Бонапарт, в свою очередь, с величайшей готовностью пошел навстречу Павлу, и между ними завязалась оживленная дипломатическая переписка, намечалось заключение более тесного союза. В конце 1800 года Павел поручил графу Ростопчину составить доклад о политическом положении Европы и о необходимом курсе русской дипломатии. В составленной по этому случаю записке говорилось: «Англия вооружала попеременно угрозами, хитростью и деньгами все державы против Франции». Павел к этому прибавил: «и нас грешных». Далее следовала фраза, с которой император тоже был абсолютно согласен: «Она (Англия) своею завистью, пронырством и богатством была, есть и пребудет не соперница, но злодей Франции».

И далее Ростопчин предлагал войти в тесный союз с Францией против Англии, для того, чтобы… устроить раздел Турции при участии Австрии и Пруссии. В меморандуме Ростопчина этот абзац напоминает современный чат. Ростопчин: «Россия взяла бы Романию, Болгарию и Молдавию, а по времени греки и сами подойдут под скипетр российский». Павел: «А можно подвесть!» Ростопчин: «Австрии отдать Боснию, Сербию и Валахию». Павел недовольно замечает: «Не много ль?»

Честно говоря, план невероятный. Если Россия хотела делить турецкие владения в Европе — нужно было заручиться поддержкой Австрии. Если наша держава замахивалась на турецкие владения на Кавказе — тут уже надо было действовать самим. Франция не могла ни помочь, ни помешать обоим этим разделам. Англия — совершенно то же самое.

Еще раз. Основной задачей провозглашался раздел турецких владений. И далее мы начали свою деятельность с того, что… заключили направленный против Англии Акт о вооруженном нейтралитете с Швецией, Данией и Пруссией, и задержали у себя в портах английские торговые суда. Александр Федорович Крузенштерн пишет адмиралу Ревеля де Рибасу записку, где предлагает «для обуздания Англии составить легкую эскадру из нескольких кораблей и направить ее в мае к Азорским островам, с тем чтобы здесь перехватывать крупные английские корабли, а легкие — просто потоплять». Как это приближало бы Россию к разделу Турции — совершенно непонятно.

Дальше — больше. Речь об авантюре под названием «Индийский поход», который, слава богу, не был реализован из-за смерти Павла.
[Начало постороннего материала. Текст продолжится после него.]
set_option Elab.async false

namespace Sys2Proof.Laws.Length

/-- The encoder gives at most two words; a step that has no word has none. -/
def Statement (i : Instr) : Prop := (encode i).length ≤ 2
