theorem witness_direct : live.hears (memMsg 0 4 8 []) 6 0 4096 0 ∧ (after (.directMemoryRead (memMsg 0 4 8 [])) live).sent.map (·.stat) = [3] ∧
    (after (.directMemoryRead (memMsg 0 0x6000000000 8 [])) live).sent.map (·.stat) = [1] ∧
    (after (.directMemoryRead (memMsg 0 0x2000 8 [])) live).sent.map (fun m => (m.stat, m.payload)) = [(0, [0, 0, 0, 0, 0, 0, 0, 0])] ∧
    live.hears (memMsg 1 0x100 8 eight) 6 1 4096 0 ∧ live.codeLocked 0x100 8 = true ∧
    (after (.directMemoryWrite (memMsg 1 0x100 8 eight)) live).sent.map (·.stat) = [2] ∧ live.codeLocked 0x10000 8 = false ∧
    (after (.directMemoryWrite (memMsg 1 0x10000 8 eight)) live).byte 0x10007 = 8 ∧
    (after (.directMemoryWrite (memMsg 1 0x5FFFFFFFF8 8 eight)) live).byte 0x5FFFFFFFFF = 8 := by decide +kernel

/-- Source 0 of stream 5 is module 2, source 1 a device source. -/
def streamBlock : List Byte := (List.range 256).map (fun i => if i = 0 then 1 else if i = 4 then 2 else if i = 8 then 3 else 0)
def buffered : State := { live with cores := [(0, { tlb := [{ ctx := 0, va := 0, bits := 16, pa := 0, ex := false, wr := false, rd := true }], quar := true, score := 50 })] }
def invalidation : List Byte := [0, 0, 0, 0, 16, 0, 0, 0, 0, 0, 0, 0, 0, 0, 0, 0]

theorem witness_window : live.hears (memMsg 3 0x500 256 streamBlock) 6 3 4096 0 ∧ windowBlock? 0x500 = some (0, 5, 0x500, 256) ∧ windowOk 0 streamBlock = true ∧
    windowOk 0 (streamBlock.set 1 1) = false ∧ (((after (.streamTableWrite (memMsg 3 0x500 256 streamBlock)) live).stream 5).srcs.get {} 0).kind = .host 2 ∧
    (((after (.streamTableWrite (memMsg 3 0x500 256 streamBlock)) live).stream 5).srcs.get {} 1).kind = .device 0 ∧
    (after (.streamTableWrite (memMsg 3 0x500 256 (streamBlock.set 1 1))) live).sent.map (·.stat) = [3] ∧
    windowBlock? 0x11000 = some (0x11000, 0, 0x11000, 16) ∧ windowOk 0x11000 invalidation = true ∧
    ((after (.tlbInvalidation (memMsg 3 0x11000 16 invalidation)) buffered).core 0).tlb = [] ∧
    live.hears (memMsg 2 0x500 8 []) 6 2 4096 0 ∧ (0, 256, 64) ∈ windowBlocks := by decide +kernel

def clearMask : List Byte := (List.range 64).map (fun i => if i = 0 then 1 else 0)

theorem witness_quarantine : windowBlock? 0x22000 = some (0x22000, 0, 0x22000, 64) ∧ windowOk 0x22000 clearMask = true ∧ bitOf (fieldAt clearMask 0 8) 0 = true ∧
    ((after (.quarantineClear (memMsg 3 0x22000 64 clearMask)) buffered).core 0).quar = false ∧
    ((after (.quarantineClear (memMsg 3 0x22000 64 clearMask)) buffered).core 0).score = 0 ∧
    live.hears (memMsg 4 0 32 ((List.range 32).map (BitVec.ofNat 8))) 6 4 32 0 := by decide +kernel

/-! ### Links, power, the loader, errors -/

theorem witness_links : ((after (.ucieModuleDown 1) live).modules.get {} 1).up = false ∧ ((after (.ucieLaneTrainDown 2) live).modules.get {} 2) = { lanes := 32 } ∧
    ((after (.portLinkDown 3) live).ports.get {} 3).up = false ∧
    (after .thermalShutdown live).boot = .removed ∧ (after .thermalShutdown live).waves = [] ∧ live.occupied 5 = false ∧
    (after (.islandStateChange 5 .off) live).islands.get .run 5 = .off ∧ (after (.thermalThrottleStart 1) live).throttled.get false 1 = true ∧
    (after (.thermalThrottleEnd 1) (after (.thermalThrottleStart 1) live)).throttled = [] := by decide +kernel

def waiting : State := { boot := .waiting }

theorem witness_boot_image : waiting.boot = .waiting ∧ (waiting.modules.get {} 0).up = true ∧
    (after (.debugWriteState (debugMsg1 4 0 0 [7, 8])) waiting).staged = [7, 8] ∧ (after (.debugWriteState (debugMsg1 4 0 0 [7, 8])) waiting).sent.map (·.stat) = [0] := by decide +kernel

/-- Which image the boot ROM accepts is the package's own: each case of a boot can be. -/
theorem witness_accepts : State.accepts {} = true ∨ State.accepts {} = false := by
  cases State.accepts {} <;> simp

/-- A fabric island whose die has no core running. -/
theorem witness_fabric : let s : State := { live with islands := (List.range 48).map (fun c => (c, .off)) }
    (∀ c < 48, dieOf c = (48 - 48) % 4 → s.islands.get .run c ≠ .run) ∧ goes (.islandStateChange 48 .off) s = true ∧
    goes (.islandStateChange 48 .off) live = false := by decide +kernel

/-- An image of one clause: 2 words of text at 256, one role of budget 16, no trap vector (R316). -/
def imageBytes (magic budget : Nat) (op : Byte) : List Byte :=
  leBytes 64 (magic + 2 ^ 32 * 0xA1 + 2 ^ 64 * 256 + 2 ^ 96 * 8 + 2 ^ 128 * 256 + 2 ^ 192 * 192 + 2 ^ 224 * 0xFFFFFFFF + 2 ^ 375 * budget) ++ leBytes 192 0 ++
  [0x00, 0xFF, 0x00, 0xF0, 0x02, 0x01, 20, op]

def loadOf (bs : List Byte) : ImageLoad :=
  { image := 5, textVa := 0x30000, textPa := 0x30000, dataVa := 0x50000, dataPa := 0x50000, pageSize := 65536, leaves := [0x70000], bytes := bs }

def goodLoad : ImageLoad := loadOf (imageBytes 0x494B474E 16 0x30)

/-- Text words: a header, then SADD s20, s1, s2; with opcode 0x50 and d = 20, beyond a budget of 16. -/
theorem witness_load_image : loadable live goodLoad = true ∧ ((partsOf goodLoad.bytes).bind (fun p => relocateAll goodLoad p p.relocs)).isSome = true ∧
    (after (.kernelImageLoad goodLoad) live).loadStatus = 0 ∧ (after (.kernelImageLoad goodLoad) live).byte 0x30007 = 0x30 ∧
    (after (.kernelImageLoad goodLoad) live).codeLocked 0x30000 8 = true ∧ (after (.kernelImageLoad goodLoad) live).images.map (·.id) = [1, 5] ∧
    (after (.kernelImageLoad (loadOf (imageBytes 0x494B474F 16 0x30))) live).loadStatus = 0x14 ∧
    (after (.kernelImageLoad (loadOf (imageBytes 0x494B474E 257 0x30))) live).loadStatus = 0x11 ∧
    (after (.kernelImageUnload 1) live).images.map (·.loaded) = [false] := by decide +kernel

theorem witness_errors : (live.ports.get {} 0).up = true ∧ 0x10000 + eight.length ≤ memTop ∧ live.codeLocked 0x10000 8 = false ∧
    (after (.scaleOutCopyTraffic 0 true 0x10000 eight) live).byte 0x10001 = 2 ∧ after (.scaleOutCopyTraffic 0 true 0x100 eight) live = live ∧
    (after (.uncorrectableError (.unit 0x101)) live).loadPoison 0x101 1 = true ∧ (after (.uncorrectableError (.element 0 3 0)) live).poisoned 96 = true ∧
    (after (.uncorrectableError (.element 0 3 0)) live).elem 96 = 3 := by decide +kernel

/-! ### Further forms of the statements' clauses -/

def tagOf5 (i : Instr) (s : State) : TagState := ((after i s).core 0).tags.get .idle 5

/-- The handle of `copying`, attached to another core's adit. -/
def otherCore (s : State) : State := s.modWave 0 (fun w => { w with handles := [(2, { state := .attached, exporter := 128, rows := 4 })] })

/-- The handle of `copying`, attached to another wave of the core (R181: not the own export). -/
def otherWave (s : State) : State := s.modWave 0 (fun w => { w with handles := [(2, { state := .attached, exporter := 1, rows := 4 })] })

theorem witness_copy_codes : tagOf5 (.cpin 8 0 .ceil) (copying [(11, 1)]) = .error 4 ∧
    [tagOf5 (.cpin 8 0 .slot) (copying [(10, 768), (11, 1)]), tagOf5 (.cpout 8 0 .slot) (copying [(9, 2), (11, 1)]),
     tagOf5 (.cpin 8 0 .common) (copying [(11, 1)]), tagOf5 (.cpin 8 0 .slot) (copying []), tagOf5 (.cprr 8 0 false) (copying [(8, 16), (11, 1)]),
     tagOf5 (.cprr 8 0 true) (copying [(8, 2), (11, 1)]), tagOf5 (.cprr 8 0 false) (copying [(8, 2)])] = List.replicate 7 (.error 6) ∧
    tagOf5 (.cpout 8 0 .slot) (racedRow 9 { copying [(10, 9), (11, 1)] with images := [] }) = .error 8 ∧
    tagOf5 (.cprr 8 0 false) (racedRow 9 (copying [(8, 2), (10, 9), (11, 1)])) = .error 8 ∧
    [tagOf5 (.cprr 8 0 false) (copying [(8, 3), (11, 1)]), tagOf5 (.cprr 8 0 false) (copying [(8, 2), (9, 3), (11, 2)]),
     tagOf5 (.cprr 8 0 false) (otherWave (copying [(8, 2), (11, 1)]))] = List.replicate 3 (.error 5) := by decide +kernel

theorem witness_element_codes :
    [tagOf5 (.gath 8 0 false 2 3) (copying [(8, 9)]), tagOf5 (.scat 8 0 false 2 3) (copying [(8, 9)])] = List.replicate 2 (.error 1) ∧
    tagOf5 (.gath 8 0 false 2 3) (copying [(9, 0xF80)]) = .error 2 ∧
    [tagOf5 (.gath 8 0 false 2 3) (copying [(8, 1)]), tagOf5 (.scat 8 0 false 2 3) (copying [(8, 1)])] = List.replicate 2 (.error 3) ∧
    [tagOf5 (.gath 8 0 true 2 3) (copying [(8, 3)]), tagOf5 (.gath 8 0 true 2 3) (copying [(8, 2), (9, 64)]),
     tagOf5 (.scat 8 0 true 2 3) (otherWave (copying [(8, 2)]))] = List.replicate 3 (.error 5) ∧
    [tagOf5 (.gath 8 0 true 2 3) (copying [(8, 16)]), tagOf5 (.gath 8 0 false 2 3) (copying [(9, 2)]),
     tagOf5 (.gath 8 0 false 3 3) (copying [(10, 255)])] = List.replicate 3 (.error 6) ∧
    [tagOf5 (.scat 8 0 false 2 3) (racedRow 6 { copying [(10, 2)] with images := [] }),
     tagOf5 (.scat 8 0 true 2 3) (racedRow 6 (copying [(8, 2), (10, 2)]))] = List.replicate 2 (.error 8) := by decide +kernel

/-- Item 0 of operation 3 after its delivery, from `engined` changed by `f`. -/
def delivered (k : CopyKind) (i : CopyItem) (f : State → State := id) : State := after (.engineRowDelivery 3 0) (f (engined k i))
def row40 (s : State) : State := { s with copies := s.copies.map (fun c => { c with rows := [40] }), rows := [(40, { pnd := true, owner := 3 })] }
def item32 : CopyItem := { dst := .row 40, n := 128, data := (List.range 32).map (BitVec.ofNat 32), poison := (List.range 32).map (· == 1) }
def nine (s : State) : State := { s with mem := (List.range 9).map (fun i => (0x101 + i, BitVec.ofNat 8 (0xF1 + i))) }
def gathered (n : Nat) : State := delivered .gath { src := some (.mem 0x101), dst := .elem 960, n := n } nine

theorem witness_engine_row : (row40 (engined .cprr item32)).copies.map (fun c => (row40 (engined .cprr item32)).itemReady c 0 item32) = [true] ∧
    (delivered .cprr item32 row40).elem (elemKey 40 31) = 31 ∧ (delivered .cprr item32 row40).poisoned (elemKey 40 1) = true ∧
    (delivered .cprr item32 row40).poisoned (elemKey 40 2) = false ∧ ((delivered .cprr item32 row40).core 0).tags = [(5, .error 7)] ∧
    (delivered .cprr item32 row40).info 40 = {} ∧
    ((delivered .cpin { src := some (.mem 0x100), dst := .row 9, n := 128 }
      (fun s => { racedRow 9 s with copies := s.copies.map (fun c => { c with rows := [] }) })).core 0).tags = [(5, .error 8)] := by decide +kernel

theorem witness_engine_element : [1, 2, 4, 8].map (fun n => ((gathered n).elem 960, (gathered n).elem 1056)) =
      [(0xF1, 0), (0xF2F1, 0), (0xF4F3F2F1, 0), (0xF4F3F2F1, 0xF8F7F6F5)] ∧ ((gathered 8).core 0).tags = [(5, .done)] ∧
    (delivered .gath { src := some (.elem 99), dst := .elem 960, n := 4 }).elem 960 = 9 ∧
    (delivered .scat { dst := .elem 960, n := 4, data := [77], poison := [true] }).elem 960 = 77 ∧
    (delivered .scat { dst := .elem 960, n := 4, data := [77], poison := [true] }).poisoned 960 = true ∧
    (List.range 9).map (fun i => (delivered .scat { dst := .mem 0x3000, n := 8, data := [0x01020304, 0x05060708] }).byte (0x3000 + i)) =
      [4, 3, 2, 1, 8, 7, 6, 5, 0] ∧ (delivered .scat { dst := .mem 0x3000, n := 2, data := [0x01020304] }).byte 0x3001 = 3 ∧
    (delivered .scat { dst := .mem 0x3000, n := 2, data := [0x01020304] }).byte 0x3002 = 0 := by decide +kernel

/-- A CPRR into row 40 of another core: its acceptance there marks the row, then the row is delivered (R182). -/
def cprrFar : State := engined .cprr { dst := .row (rowKey 1 40), n := 128, data := (List.range 32).map (BitVec.ofNat 32) }

theorem witness_copy_far : cprrFar.copies.map (·.rows) = [[]] ∧ goes (.engineRowDelivery 3 0) cprrFar = false ∧
    (after (.remoteAccessAccept 3) cprrFar).copies.map (·.rows) = [[rowKey 1 40]] ∧ ((after (.remoteAccessAccept 3) cprrFar).info (rowKey 1 40)).pnd = true ∧
    (after (.engineRowDelivery 3 0) (after (.remoteAccessAccept 3) cprrFar)).elem (elemKey (rowKey 1 40) 31) = 31 := by decide +kernel

/-- A read through the handle of another core, accepted there (R160, R324). -/
def readFar : State :=
  { remote with remotes := [{ request with op := { request.op with kind := .xget, dst := .vec 9 false, lanes := [{ lane := 2, loc := 98 }] },
                                           rows := [(3, 4)], write := false }] }

theorem witness_remote_read : (after (.remoteAccessAccept 4) readFar).ops.map (fun o => o.lanes.map (fun a => (a.lane, a.done, a.value))) =
    [[(2, true, 0x80000000)]] ∧ (wave (.remoteAccessAccept 4) readFar).pc = 0x108 := by decide +kernel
В общем, внешняя политика сына Екатерины была малопоследовательной и совершенно непонятной. В политике не руководствуются эмоциями, а только и исключительно национальным интересом, национальной выгодой, если угодно. Результат был предсказуем — 24 марта 1801 года группа заговорщиков ворвалась в Михайловский замок и убила Павла I. К власти пришел Александр I.

Надо сказать, что мы, русские, имеем свойство кидаться из одной крайности в другую. Если при Павле Россия заключила союз с Францией, то во времена Александра борьба с наполеоновской Францией стала для царя идеей фикс. К тому же… Как тут сказать-то… Александр имел один очень важный недостаток, который может быть и был достоинством на поприще дипломатии и переговоров, но вот в военном деле или в написанных им для послов инструкциях… Впрочем, проиллюстрируем. Вот отрывок из письма Александра I Наполеону, переданного послом России графом Морковым:

Если Первый Консул французской республики будет продолжать поддерживать и укреплять свою власть путем ссор и смут, которые сотрясают Европу… если он даст увлечь себя потоку революции… война может продолжиться… в этом случае мой уполномоченный во Франции должен будет лишь наблюдать за действиями правительства и развлекать его внимание, пока обстоятельства, более удобные, не позволят мне прибегнуть к более действенным мерам.

Вот что можно понять из данного отрывка? Вроде как это угроза Наполеону: мол, будешь барагозить в Европе, мы войной на тебя пойдем. Но где точные, четкие границы: вот это для нас приемлемо, вот это — нет? Здесь мы можем пойти на переговоры, а здесь — уже никак? Да и что это такое — посол будет наблюдать за действиями Франции и развлекать внимание? Он самостоятельное лицо или только чиновник? Он может принимать какие-то решения или служит почтовым ящиком «до востребования»?

В общем, Александр постоянно давал такие обтекаемые приказы, такие обтекаемые инструкции, что понять его было совершенно невозможно.

Сравните с указаниями Наполеона:

Отныне ничто не нарушит отношений между двумя великими народами, у которых столько причин любить друг друга и нет поводов ко взаимному опасению…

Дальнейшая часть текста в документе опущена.